Provided records:
-- ==== Sys2Proof/Laws/Keep.lean ====
section
/-! SUPPORT. A part of the state through a choice and through a fold: what every step of a fold keeps, the fold keeps. -/

namespace Sys2Proof.Machine
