-- ==== Sys2Proof/Laws/TimingOps.lean ====
section
/-! SUPPORT. What the operations of Machine/TimingOps.lean leave alone: for each, every part of the state that it keeps. -/

namespace Sys2Proof.Machine

@[simp ↓] theorem State.setTc_keeps (s : State) (c : Nat) (t : TChan) :
    (State.setTc s c t).clk = s.clk ∧ (State.setTc s c t).pwr = s.pwr ∧ (State.setTc s c t).sup = s.sup ∧
    (State.setTc s c t).lot = s.lot ∧ (State.setTc s c t).nmt = s.nmt ∧ (State.setTc s c t).sle = s.sle ∧
    (State.setTc s c t).sin = s.sin ∧ (State.setTc s c t).sout = s.sout ∧ (State.setTc s c t).tmu.swatch = s.tmu.swatch ∧
    (State.setTc s c t).aaq = s.aaq ∧ (State.setTc s c t).hpo = s.hpo ∧ (State.setTc s c t).trk = s.trk ∧
    (State.setTc s c t).otp = s.otp ∧ (State.setTc s c t).bist = s.bist ∧ (State.setTc s c t).cvus = s.cvus ∧
    (State.setTc s c t).cpl = s.cpl ∧ (State.setTc s c t).log = s.log ∧ (State.setTc s c t).fresh = s.fresh ∧
    (State.setTc s c t).pending = s.pending := by
  and_intros <;> (unfold State.setTc; simp)

@[simp ↓] theorem State.tmuPass_keeps (s : State) (wake : Bool) (old init : List (Nat × Nat)) (cap : TChan → Option Nat) :
    (State.tmuPass s wake old init cap).1.clk = s.clk ∧ (State.tmuPass s wake old init cap).1.pwr = s.pwr ∧
    (State.tmuPass s wake old init cap).1.sup = s.sup ∧ (State.tmuPass s wake old init cap).1.lot = s.lot ∧
    (State.tmuPass s wake old init cap).1.nmt = s.nmt ∧ (State.tmuPass s wake old init cap).1.sle = s.sle ∧
    (State.tmuPass s wake old init cap).1.sin = s.sin ∧ (State.tmuPass s wake old init cap).1.sout = s.sout ∧
    (State.tmuPass s wake old init cap).1.tmu.swatch = s.tmu.swatch ∧ (State.tmuPass s wake old init cap).1.aaq = s.aaq ∧
    (State.tmuPass s wake old init cap).1.hpo = s.hpo ∧ (State.tmuPass s wake old init cap).1.trk = s.trk ∧
    (State.tmuPass s wake old init cap).1.otp = s.otp ∧ (State.tmuPass s wake old init cap).1.bist = s.bist ∧
    (State.tmuPass s wake old init cap).1.cvus = s.cvus ∧ (State.tmuPass s wake old init cap).1.cpl = s.cpl ∧
    (State.tmuPass s wake old init cap).1.log = s.log ∧ (State.tmuPass s wake old init cap).1.fresh = s.fresh ∧
    (State.tmuPass s wake old init cap).1.pending = s.pending := by
  exact ⟨by first | (unfold State.tmuPass; (try dsimp only); simp; done) | (unfold State.tmuPass; (try dsimp only); (repeat' (first | (simp; done) | (with_reducible refine (foldl_keep (fun z : State => z.clk) _ (fun a x => ?_) _ _).trans ?_ <;> (try dsimp only)) | (with_reducible refine (foldl_keep (fun z : State × _ => z.1.clk) _ (fun a x => ?_) _ _).trans ?_ <;> (try dsimp only)) | split))),
    by first | (unfold State.tmuPass; (try dsimp only); simp; done) | (unfold State.tmuPass; (try dsimp only); (repeat' (first | (simp; done) | (with_reducible refine (foldl_keep (fun z : State => z.pwr) _ (fun a x => ?_) _ _).trans ?_ <;> (try dsimp only)) | (with_reducible refine (foldl_keep (fun z : State × _ => z.1.pwr) _ (fun a x => ?_) _ _).trans ?_ <;> (try dsimp only)) | split))),
    by first | (unfold State.tmuPass; (try dsimp only); simp; done) | (unfold State.tmuPass; (try dsimp only); (repeat' (first | (simp; done) | (with_reducible refine (foldl_keep (fun z : State => z.sup) _ (fun a x => ?_) _ _).trans ?_ <;> (try dsimp only)) | (with_reducible refine (foldl_keep (fun z : State × _ => z.1.sup) _ (fun a x => ?_) _ _).trans ?_ <;> (try dsimp only)) | split))),
    by first | (unfold State.tmuPass; (try dsimp only); simp; done) | (unfold State.tmuPass; (try dsimp only); (repeat' (first | (simp; done) | (with_reducible refine (foldl_keep (fun z : State => z.lot) _ (fun a x => ?_) _ _).trans ?_ <;> (try dsimp only)) | (with_reducible refine (foldl_keep (fun z : State × _ => z.1.lot) _ (fun a x => ?_) _ _).trans ?_ <;> (try dsimp only)) | split))),
    by first | (unfold State.tmuPass; (try dsimp only); simp; done) | (unfold State.tmuPass; (try dsimp only); (repeat' (first | (simp; done) | (with_reducible refine (foldl_keep (fun z : State => z.nmt) _ (fun a x => ?_) _ _).trans ?_ <;> (try dsimp only)) | (with_reducible refine (foldl_keep (fun z : State × _ => z.1.nmt) _ (fun a x => ?_) _ _).trans ?_ <;> (try dsimp only)) | split))),
    by first | (unfold State.tmuPass; (try dsimp only); simp; done) | (unfold State.tmuPass; (try dsimp only); (repeat' (first | (simp; done) | (with_reducible refine (foldl_keep (fun z : State => z.sle) _ (fun a x => ?_) _ _).trans ?_ <;> (try dsimp only)) | (with_reducible refine (foldl_keep (fun z : State × _ => z.1.sle) _ (fun a x => ?_) _ _).trans ?_ <;> (try dsimp only)) | split))),
    by first | (unfold State.tmuPass; (try dsimp only); simp; done) | (unfold State.tmuPass; (try dsimp only); (repeat' (first | (simp; done) | (with_reducible refine (foldl_keep (fun z : State => z.sin) _ (fun a x => ?_) _ _).trans ?_ <;> (try dsimp only)) | (with_reducible refine (foldl_keep (fun z : State × _ => z.1.sin) _ (fun a x => ?_) _ _).trans ?_ <;> (try dsimp only)) | split))),
    by first | (unfold State.tmuPass; (try dsimp only); simp; done) | (unfold State.tmuPass; (try dsimp only); (repeat' (first | (simp; done) | (with_reducible refine (foldl_keep (fun z : State => z.sout) _ (fun a x => ?_) _ _).trans ?_ <;> (try dsimp only)) | (with_reducible refine (foldl_keep (fun z : State × _ => z.1.sout) _ (fun a x => ?_) _ _).trans ?_ <;> (try dsimp only)) | split))),
    by first | (unfold State.tmuPass; (try dsimp only); simp; done) | (unfold State.tmuPass; (try dsimp only); (repeat' (first | (simp; done) | (with_reducible refine (foldl_keep (fun z : State => z.tmu.swatch) _ (fun a x => ?_) _ _).trans ?_ <;> (try dsimp only)) | (with_reducible refine (foldl_keep (fun z : State × _ => z.1.tmu.swatch) _ (fun a x => ?_) _ _).trans ?_ <;> (try dsimp only)) | split))),
    by first | (unfold State.tmuPass; (try dsimp only); simp; done) | (unfold State.tmuPass; (try dsimp only); (repeat' (first | (simp; done) | (with_reducible refine (foldl_keep (fun z : State => z.aaq) _ (fun a x => ?_) _ _).trans ?_ <;> (try dsimp only)) | (with_reducible refine (foldl_keep (fun z : State × _ => z.1.aaq) _ (fun a x => ?_) _ _).trans ?_ <;> (try dsimp only)) | split))),
    by first | (unfold State.tmuPass; (try dsimp only); simp; done) | (unfold State.tmuPass; (try dsimp only); (repeat' (first | (simp; done) | (with_reducible refine (foldl_keep (fun z : State => z.hpo) _ (fun a x => ?_) _ _).trans ?_ <;> (try dsimp only)) | (with_reducible refine (foldl_keep (fun z : State × _ => z.1.hpo) _ (fun a x => ?_) _ _).trans ?_ <;> (try dsimp only)) | split))),
    by first | (unfold State.tmuPass; (try dsimp only); simp; done) | (unfold State.tmuPass; (try dsimp only); (repeat' (first | (simp; done) | (with_reducible refine (foldl_keep (fun z : State => z.trk) _ (fun a x => ?_) _ _).trans ?_ <;> (try dsimp only)) | (with_reducible refine (foldl_keep (fun z : State × _ => z.1.trk) _ (fun a x => ?_) _ _).trans ?_ <;> (try dsimp only)) | split))),
    by first | (unfold State.tmuPass; (try dsimp only); simp; done) | (unfold State.tmuPass; (try dsimp only); (repeat' (first | (simp; done) | (with_reducible refine (foldl_keep (fun z : State => z.otp) _ (fun a x => ?_) _ _).trans ?_ <;> (try dsimp only)) | (with_reducible refine (foldl_keep (fun z : State × _ => z.1.otp) _ (fun a x => ?_) _ _).trans ?_ <;> (try dsimp only)) | split))),
    by first | (unfold State.tmuPass; (try dsimp only); simp; done) | (unfold State.tmuPass; (try dsimp only); (repeat' (first | (simp; done) | (with_reducible refine (foldl_keep (fun z : State => z.bist) _ (fun a x => ?_) _ _).trans ?_ <;> (try dsimp only)) | (with_reducible refine (foldl_keep (fun z : State × _ => z.1.bist) _ (fun a x => ?_) _ _).trans ?_ <;> (try dsimp only)) | split))),
    by first | (unfold State.tmuPass; (try dsimp only); simp; done) | (unfold State.tmuPass; (try dsimp only); (repeat' (first | (simp; done) | (with_reducible refine (foldl_keep (fun z : State => z.cvus) _ (fun a x => ?_) _ _).trans ?_ <;> (try dsimp only)) | (with_reducible refine (foldl_keep (fun z : State × _ => z.1.cvus) _ (fun a x => ?_) _ _).trans ?_ <;> (try dsimp only)) | split))),
    by first | (unfold State.tmuPass; (try dsimp only); simp; done) | (unfold State.tmuPass; (try dsimp only); (repeat' (first | (simp; done) | (with_reducible refine (foldl_keep (fun z : State => z.cpl) _ (fun a x => ?_) _ _).trans ?_ <;> (try dsimp only)) | (with_reducible refine (foldl_keep (fun z : State × _ => z.1.cpl) _ (fun a x => ?_) _ _).trans ?_ <;> (try dsimp only)) | split))),
    by first | (unfold State.tmuPass; (try dsimp only); simp; done) | (unfold State.tmuPass; (try dsimp only); (repeat' (first | (simp; done) | (with_reducible refine (foldl_keep (fun z : State => z.log) _ (fun a x => ?_) _ _).trans ?_ <;> (try dsimp only)) | (with_reducible refine (foldl_keep (fun z : State × _ => z.1.log) _ (fun a x => ?_) _ _).trans ?_ <;> (try dsimp only)) | split))),
    by first | (unfold State.tmuPass; (try dsimp only); simp; done) | (unfold State.tmuPass; (try dsimp only); (repeat' (first | (simp; done) | (with_reducible refine (foldl_keep (fun z : State => z.fresh) _ (fun a x => ?_) _ _).trans ?_ <;> (try dsimp only)) | (with_reducible refine (foldl_keep (fun z : State × _ => z.1.fresh) _ (fun a x => ?_) _ _).trans ?_ <;> (try dsimp only)) | split))),
    by first | (unfold State.tmuPass; (try dsimp only); simp; done) | (unfold State.tmuPass; (try dsimp only); (repeat' (first | (simp; done) | (with_reducible refine (foldl_keep (fun z : State => z.pending) _ (fun a x => ?_) _ _).trans ?_ <;> (try dsimp only)) | (with_reducible refine (foldl_keep (fun z : State × _ => z.1.pending) _ (fun a x => ?_) _ _).trans ?_ <;> (try dsimp only)) | split)))⟩

@[simp ↓] theorem State.tmuAgain_keeps (s : State) (old : List (Nat × Nat)) :
    (State.tmuAgain s old).1.clk = s.clk ∧ (State.tmuAgain s old).1.pwr = s.pwr ∧ (State.tmuAgain s old).1.sup = s.sup ∧
    (State.tmuAgain s old).1.lot = s.lot ∧ (State.tmuAgain s old).1.nmt = s.nmt ∧ (State.tmuAgain s old).1.sle = s.sle ∧
    (State.tmuAgain s old).1.sin = s.sin ∧ (State.tmuAgain s old).1.sout = s.sout ∧ (State.tmuAgain s old).1.tmu.swatch = s.tmu.swatch ∧
    (State.tmuAgain s old).1.aaq = s.aaq ∧ (State.tmuAgain s old).1.hpo = s.hpo ∧ (State.tmuAgain s old).1.trk = s.trk ∧
    (State.tmuAgain s old).1.otp = s.otp ∧ (State.tmuAgain s old).1.bist = s.bist ∧ (State.tmuAgain s old).1.cvus = s.cvus ∧
    (State.tmuAgain s old).1.cpl = s.cpl ∧ (State.tmuAgain s old).1.log = s.log ∧ (State.tmuAgain s old).1.fresh = s.fresh ∧
    (State.tmuAgain s old).1.pending = s.pending := by
  and_intros <;> (unfold State.tmuAgain; first | (with_reducible rfl) | (simp; done) | (repeat' (first | (simp; done) | split)))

What the exercise asks: Take the line above containing "theorem State.setTc_keeps (s", the line containing "(State.setTc s c t).cpl", and all lines in between, and copy them exactly without anything else.

Answer space:
@[simp ↓] theorem State.setTc_keeps (s : State) (c : Nat) (t : TChan) :
    (State.setTc s c t).clk = s.clk ∧ (State.setTc s c t).pwr = s.pwr ∧ (State.setTc s c t).sup = s.sup ∧
    (State.setTc s c t).lot = s.lot ∧ (State.setTc s c t).nmt = s.nmt ∧ (State.setTc s c t).sle = s.sle ∧
    (State.setTc s c t).sin = s.sin ∧ (State.setTc s c t).sout = s.sout ∧ (State.setTc s c t).tmu.swatch = s.tmu.swatch ∧
    (State.setTc s c t).aaq = s.aaq ∧ (State.setTc s c t).hpo = s.hpo ∧ (State.setTc s c t).trk = s.trk ∧
    (State.setTc s c t).otp = s.otp ∧ (State.setTc s c t).bist = s.bist ∧ (State.setTc s c t).cvus = s.cvus ∧
    (State.setTc s c t).cpl = s.cpl ∧ (State.setTc s c t).log = s.log ∧ (State.setTc s c t).fresh = s.fresh ∧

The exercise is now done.